C'est là qu’Universal, qui à l'époque adapte quelques-uns uns des grands classiques de la littérature, le repère. Carl Laemmle, le fondateur de la firme, entreprend en effet une adaptation de la pièce, au préalable mettant en scène Lon Chaney Sr, inoubliable interprète du Fantôme de l'Opéra. Mais le destin a ses coups durs, et Lon Chaney vient de décéder, laissant vacant le rôle-titre. Sitôt, cet acteur à l'accent étrange est engagé. Au pied levé : en cette année 1931, Lugosi entre officiellement dans la légende.

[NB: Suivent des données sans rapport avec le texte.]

/-- R79, R80: the I-format instructions, with the immediate that the hint group widens (R47); LPC counts from its own
address. The constant shifts accept no HIMM. -/
def Obligations.ImmediateResults : Prop :=
  ∀ (s : State) (d a : Reg) (i : BitVec 18) (k : BitVec 6),
    let x := s.rg a
    let done (j : Instr) (r : Word) : Prop := Gives j s (s.thr.wg d r).wentOn
    (Clear { himm := true } s →
      let imm : Word :=
        match s.thr.hints.himms with
        | [] => i.signExtend 64
        | [p] => (p ++ i).signExtend 64
        | p :: q :: _ => p.extractLsb' 0 22 ++ q ++ i
      done (.addi d a i) (x + imm) ∧ done (.andi d a i) (x &&& imm) ∧ done (.ori d a i) (x ||| imm) ∧
      done (.xori d a i) (x ^^^ imm) ∧ done (.slti d a i) (if x.toInt < imm.toInt then 1 else 0) ∧
      done (.sltni d a i) (if x.toNat < imm.toNat then 1 else 0) ∧ done (.li d i) imm ∧
      done (.lpc d i) (s.thr.pc + imm * 4) ∧ done (.muli d a i) (x * imm)) ∧
    (Clear {} s →
      done (.shli d a k) (x <<< k.toNat) ∧ done (.shri d a k) (x >>> k.toNat) ∧
      done (.srai d a k) (x.sshiftRight k.toNat) ∧ done (.roli d a k) (x.rotateLeft k.toNat))

/-- R81, R82, R86: a branch goes by its displacement in words where its condition holds and to the next word otherwise, writes
no register and takes no hint but LIKELY, which may bring a block into the instruction cache of the core and changes nothing
else.
R83, R84: jumps. JL and JLR write the address after themselves; JLR reads its target first; a target that is not
4-aligned takes ALIGN at the instruction with eaddr = the target and writes no link. -/
def Obligations.ControlFlowResults : Prop :=
  (∀ (s : State) (a b : Reg) (i : BitVec 14) (j : BitVec 18), Clear { likely := true } s →
     let x := s.rg a
     let y := s.rg b
     let done (n : Instr) (c : Prop) (dst : Word) : Prop :=
       ∃ t, CachedIn (coreOf s.cur) s t ∧ (field s.thr.hints.hmod 8 7 = 0 → t = s) ∧
         (c → exec n s = .next (t.setThr (s.thr.wentTo dst))) ∧ (¬c → exec n s = .next (t.setThr s.thr.wentOn))
     let done14 (n : Instr) (c : Prop) : Prop := done n c (s.thr.pc + i.signExtend 64 * 4)
     let done18 (n : Instr) (c : Prop) : Prop := done n c (s.thr.pc + j.signExtend 64 * 4)
     done14 (.beq a b i) (x = y) ∧ done14 (.bne a b i) (x ≠ y) ∧ done14 (.blt a b i) (x.toInt < y.toInt) ∧
     done14 (.bge a b i) (y.toInt ≤ x.toInt) ∧ done14 (.bltn a b i) (x.toNat < y.toNat) ∧
     done14 (.bgen a b i) (y.toNat ≤ x.toNat) ∧
     done18 (.beqz a j) (x.toInt = 0) ∧ done18 (.bnez a j) (x.toInt ≠ 0) ∧ done18 (.bltz a j) (x.toInt < 0) ∧
     done18 (.bgez a j) (0 ≤ x.toInt) ∧ done18 (.bgtz a j) (0 < x.toInt) ∧ done18 (.blez a j) (x.toInt ≤ 0)) ∧
  (∀ (s : State) (d a : Reg) (i : BitVec 26), Clear {} s →
     Gives (.j i) s (s.thr.wentTo (s.thr.pc + i.signExtend 64 * 4)) ∧
     Gives (.jl i) s ((s.thr.wg 15 (s.thr.pc + 4)).wentTo (s.thr.pc + i.signExtend 64 * 4)) ∧
     ((s.rg a).toNat % 4 = 0 →
       Gives (.jr a) s (s.thr.wentTo (s.rg a)) ∧ Gives (.jlr d a) s ((s.thr.wg d (s.thr.pc + 4)).wentTo (s.rg a))) ∧
     ((s.rg a).toNat % 4 ≠ 0 →
       Traps (.jr a) s { cause := 3, eaddr := s.rg a } ∧ Traps (.jlr d a) s { cause := 3, eaddr := s.rg a }))

/-! ### Packed vectors (05, 06) -/

/-- R93-R95, R101: every elementwise instruction of major 0x14 computes each active element of w bytes from the elements
of v[a] and v[b] and keeps every inactive element of v[d]; it sets VX (R96) and no other state. SAT of the hint group
saturates VADD, VSUB, VMUL, VSHL and VABS as signed.
R102: VDOT4 and VDOT4N add the four byte products of a 32-bit element to its accumulator in v[d]; the sum is exact
before the final wrap, or clamp with SAT. -/
def Obligations.VectorIntegerResults : Prop :=
  (∀ (s : State) (d a b : Reg) (m w : BitVec 2),
     let n := 8 * 2 ^ w.toNat
     let el (x : Vec) (e : Nat) : BitVec n := x.extractLsb' (n * e) n
     let on (e : Nat) : Bool := (s.thr.rm m).getLsbD (n / 8 * e)
     let done (i : Instr) (f : BitVec n → BitVec n → BitVec n) : Prop :=
       ∃ x : Vec, Gives i s ((s.thr.withVx true).wv d x).wentOn ∧ ∀ e < 128 / n,
         el x e = if on e then f (el (s.thr.rv a) e) (el (s.thr.rv b) e) else el (s.thr.rv d) e
     let clamp (z : Int) : BitVec n := BitVec.ofInt n (max (-2 ^ (n - 1)) (min (2 ^ (n - 1) - 1) z))
     let clampN (z : Int) : BitVec n := BitVec.ofInt n (max 0 (min (2 ^ n - 1) z))
     (Clear { sat := true } s →
       let sat : Bool := s.thr.hints.hmod.getLsbD 20
       done (.vadd d a b m w) (fun x y => if sat then clamp (x.toInt + y.toInt) else x + y) ∧
       done (.vsub d a b m w) (fun x y => if sat then clamp (x.toInt - y.toInt) else x - y) ∧
       done (.vmul d a b m w) (fun x y => if sat then clamp (x.toInt * y.toInt) else x * y) ∧
       done (.vshl d a b m w) (fun x y => if sat then clamp (x.toInt * 2 ^ (y.toNat % n)) else x <<< (y.toNat % n)) ∧
       done (.vabs d a m w) (fun x _ => if sat then clamp x.toInt.natAbs else BitVec.ofInt n x.toInt.natAbs)) ∧
     (Clear {} s →
       done (.vadds d a b m w) (fun x y => clamp (x.toInt + y.toInt)) ∧
       done (.vaddsn d a b m w) (fun x y => clampN (x.toNat + y.toNat)) ∧
       done (.vsubs d a b m w) (fun x y => clamp (x.toInt - y.toInt)) ∧
       done (.vsubsn d a b m w) (fun x y => clampN (x.toNat - y.toNat : Int)) ∧
       done (.vmulh d a b m w) (fun x y => BitVec.ofInt n (x.toInt * y.toInt / 2 ^ n)) ∧
       done (.vmulhn d a b m w) (fun x y => BitVec.ofNat n (x.toNat * y.toNat / 2 ^ n)) ∧
       done (.vmin d a b m w) (fun x y => if x.toInt ≤ y.toInt then x else y) ∧
       done (.vmax d a b m w) (fun x y => if x.toInt ≤ y.toInt then y else x) ∧
       done (.vminn d a b m w) (fun x y => if x.toNat ≤ y.toNat then x else y) ∧
       done (.vmaxn d a b m w) (fun x y => if x.toNat ≤ y.toNat then y else x) ∧
       done (.vand d a b m w) (fun x y => x &&& y) ∧ done (.vor d a b m w) (fun x y => x ||| y) ∧
       done (.vxor d a b m w) (fun x y => x ^^^ y) ∧ done (.vandn d a b m w) (fun x y => x &&& ~~~y) ∧
       done (.vshr d a b m w) (fun x y => x >>> (y.toNat % n)) ∧
       done (.vsra d a b m w) (fun x y => x.sshiftRight (y.toNat % n)) ∧
       done (.vavg d a b m w) (fun x y => BitVec.ofInt n ((x.toInt + y.toInt + 1) / 2)) ∧
       done (.vavgn d a b m w) (fun x y => BitVec.ofNat n ((x.toNat + y.toNat + 1) / 2)))) ∧
  (∀ (s : State) (d a b : Reg) (m : BitVec 2), Clear { sat := true } s →
     let el (x : Vec) (e : Nat) : BitVec 32 := x.extractLsb' (32 * e) 32
     let byte (x : Vec) (k : Nat) : BitVec 8 := x.extractLsb' (8 * k) 8
     let sat : Bool := s.thr.hints.hmod.getLsbD 20
     let x := s.thr.rv a
     let y := s.thr.rv b
     let done (i : Instr) (lo hi : Int) (sum : Nat → Int) : Prop :=
       ∃ r : Vec, Gives i s ((s.thr.withVx true).wv d r).wentOn ∧ ∀ e < 4,
         el r e = if (s.thr.rm m).getLsbD (4 * e) then
             BitVec.ofInt 32 (if sat then max lo (min hi (sum e)) else sum e)
           else el (s.thr.rv d) e
     done (.vdot4 d a b m) (-2 ^ 31) (2 ^ 31 - 1) (fun e => (el (s.thr.rv d) e).toInt +
       (byte x (4 * e)).toInt * (byte y (4 * e)).toInt + (byte x (4 * e + 1)).toInt * (byte y (4 * e + 1)).toInt +
       (byte x (4 * e + 2)).toInt * (byte y (4 * e + 2)).toInt + (byte x (4 * e + 3)).toInt * (byte y (4 * e + 3)).toInt) ∧
     done (.vdot4n d a b m) 0 (2 ^ 32 - 1) (fun e => ((el (s.thr.rv d) e).toNat +
       (byte x (4 * e)).toNat * (byte y (4 * e)).toNat + (byte x (4 * e + 1)).toNat * (byte y (4 * e + 1)).toNat +
       (byte x (4 * e + 2)).toNat * (byte y (4 * e + 2)).toNat +
       (byte x (4 * e + 3)).toNat * (byte y (4 * e + 3)).toNat : Nat)))
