/-! ### State.mapThr -/

@[simp] theorem State.mapThr_now (s : State) (f : Thread → Thread) : (s.mapThr f).now = s.now := rfl
@[simp] theorem State.mapThr_agenda (s : State) (f : Thread → Thread) : (s.mapThr f).agenda = s.agenda := rfl
@[simp] theorem State.mapThr_cur (s : State) (f : Thread → Thread) : (s.mapThr f).cur = s.cur := rfl
@[simp] theorem State.mapThr_drawn (s : State) (f : Thread → Thread) : (s.mapThr f).drawn = s.drawn := rfl
@[simp] theorem State.mapThr_stopped (s : State) (f : Thread → Thread) : (s.mapThr f).stopped = s.stopped := rfl
@[simp] theorem State.mapThr_tripped (s : State) (f : Thread → Thread) : (s.mapThr f).tripped = s.tripped := rfl
@[simp] theorem State.mapThr_ready (s : State) (f : Thread → Thread) : (s.mapThr f).ready = s.ready := rfl
@[simp] theorem State.mapThr_bringUpError (s : State) (f : Thread → Thread) : (s.mapThr f).bringUpError = s.bringUpError := rfl
@[simp] theorem State.mapThr_mem (s : State) (f : Thread → Thread) : (s.mapThr f).mem = s.mem := rfl
@[simp] theorem State.mapThr_side (s : State) (f : Thread → Thread) : (s.mapThr f).side = s.side := rfl
@[simp] theorem State.mapThr_pageClear (s : State) (f : Thread → Thread) : (s.mapThr f).pageClear = s.pageClear := rfl
@[simp] theorem State.mapThr_cores (s : State) (f : Thread → Thread) : (s.mapThr f).cores = s.cores := rfl
@[simp] theorem State.mapThr_clusters (s : State) (f : Thread → Thread) : (s.mapThr f).clusters = s.clusters := rfl
@[simp] theorem State.mapThr_parts (s : State) (f : Thread → Thread) : (s.mapThr f).parts = s.parts := rfl
@[simp] theorem State.mapThr_units (s : State) (f : Thread → Thread) : (s.mapThr f).units = s.units := rfl
@[simp] theorem State.mapThr_serial (s : State) (f : Thread → Thread) : (s.mapThr f).serial = s.serial := rfl
@[simp] theorem State.mapThr_feLists (s : State) (f : Thread → Thread) : (s.mapThr f).feLists = s.feLists := rfl
@[simp] theorem State.mapThr_rsvQueues (s : State) (f : Thread → Thread) : (s.mapThr f).rsvQueues = s.rsvQueues := rfl
@[simp] theorem State.mapThr_held (s : State) (f : Thread → Thread) : (s.mapThr f).held = s.held := rfl
@[simp] theorem State.mapThr_coh (s : State) (f : Thread → Thread) : (s.mapThr f).coh = s.coh := rfl
@[simp] theorem State.mapThr_tokens (s : State) (f : Thread → Thread) : (s.mapThr f).tokens = s.tokens := rfl
@[simp] theorem State.mapThr_deferred (s : State) (f : Thread → Thread) : (s.mapThr f).deferred = s.deferred := rfl
@[simp] theorem State.mapThr_credits (s : State) (f : Thread → Thread) : (s.mapThr f).credits = s.credits := rfl
@[simp] theorem State.mapThr_refills (s : State) (f : Thread → Thread) : (s.mapThr f).refills = s.refills := rfl
@[simp] theorem State.mapThr_spill (s : State) (f : Thread → Thread) : (s.mapThr f).spill = s.spill := rfl
@[simp] theorem State.mapThr_borrowed (s : State) (f : Thread → Thread) : (s.mapThr f).borrowed = s.borrowed := rfl
@[simp] theorem State.mapThr_borderRuns (s : State) (f : Thread → Thread) : (s.mapThr f).borderRuns = s.borderRuns := rfl
@[simp] theorem State.mapThr_coreRequests (s : State) (f : Thread → Thread) : (s.mapThr f).coreRequests = s.coreRequests := rfl
@[simp] theorem State.mapThr_checks (s : State) (f : Thread → Thread) : (s.mapThr f).checks = s.checks := rfl
@[simp] theorem State.mapThr_bundles (s : State) (f : Thread → Thread) : (s.mapThr f).bundles = s.bundles := rfl
@[simp] theorem State.mapThr_ports (s : State) (f : Thread → Thread) : (s.mapThr f).ports = s.ports := rfl
@[simp] theorem State.mapThr_hostFns (s : State) (f : Thread → Thread) : (s.mapThr f).hostFns = s.hostFns := rfl
@[simp] theorem State.mapThr_hostMem (s : State) (f : Thread → Thread) : (s.mapThr f).hostMem = s.hostMem := rfl
@[simp] theorem State.mapThr_reports (s : State) (f : Thread → Thread) : (s.mapThr f).reports = s.reports := rfl
@[simp] theorem State.mapThr_usedWorlds (s : State) (f : Thread → Thread) : (s.mapThr f).usedWorlds = s.usedWorlds := rfl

La taille haute, la voix sépulcrale, le port noble et le regard cruel, Lugosi prend la cape du vampire-roi et irradie l'écran de sa présence quasi-surnaturelle. Bien entouré d'Edward Von Sloan et Dwight Frye dans une effrayante composition du fou Renfield, Lugosi habité - hanté pourrait-on dire - par son personnage, laisse éclater tout son talent, tirant vers le haut un film qui, sans lui, il faut bien le dire, n'aurait rien de bien extraordinaire. Bela Lugosi reste à ce jour inégalé dans sa composition et s'avère être avec Christopher Lee et Gary Oldman un des meilleurs interprètes de Dracula. Son jeu, qui n'a jamais été sobre, est en symbiose totale avec le style encore très théâtral d'Universal.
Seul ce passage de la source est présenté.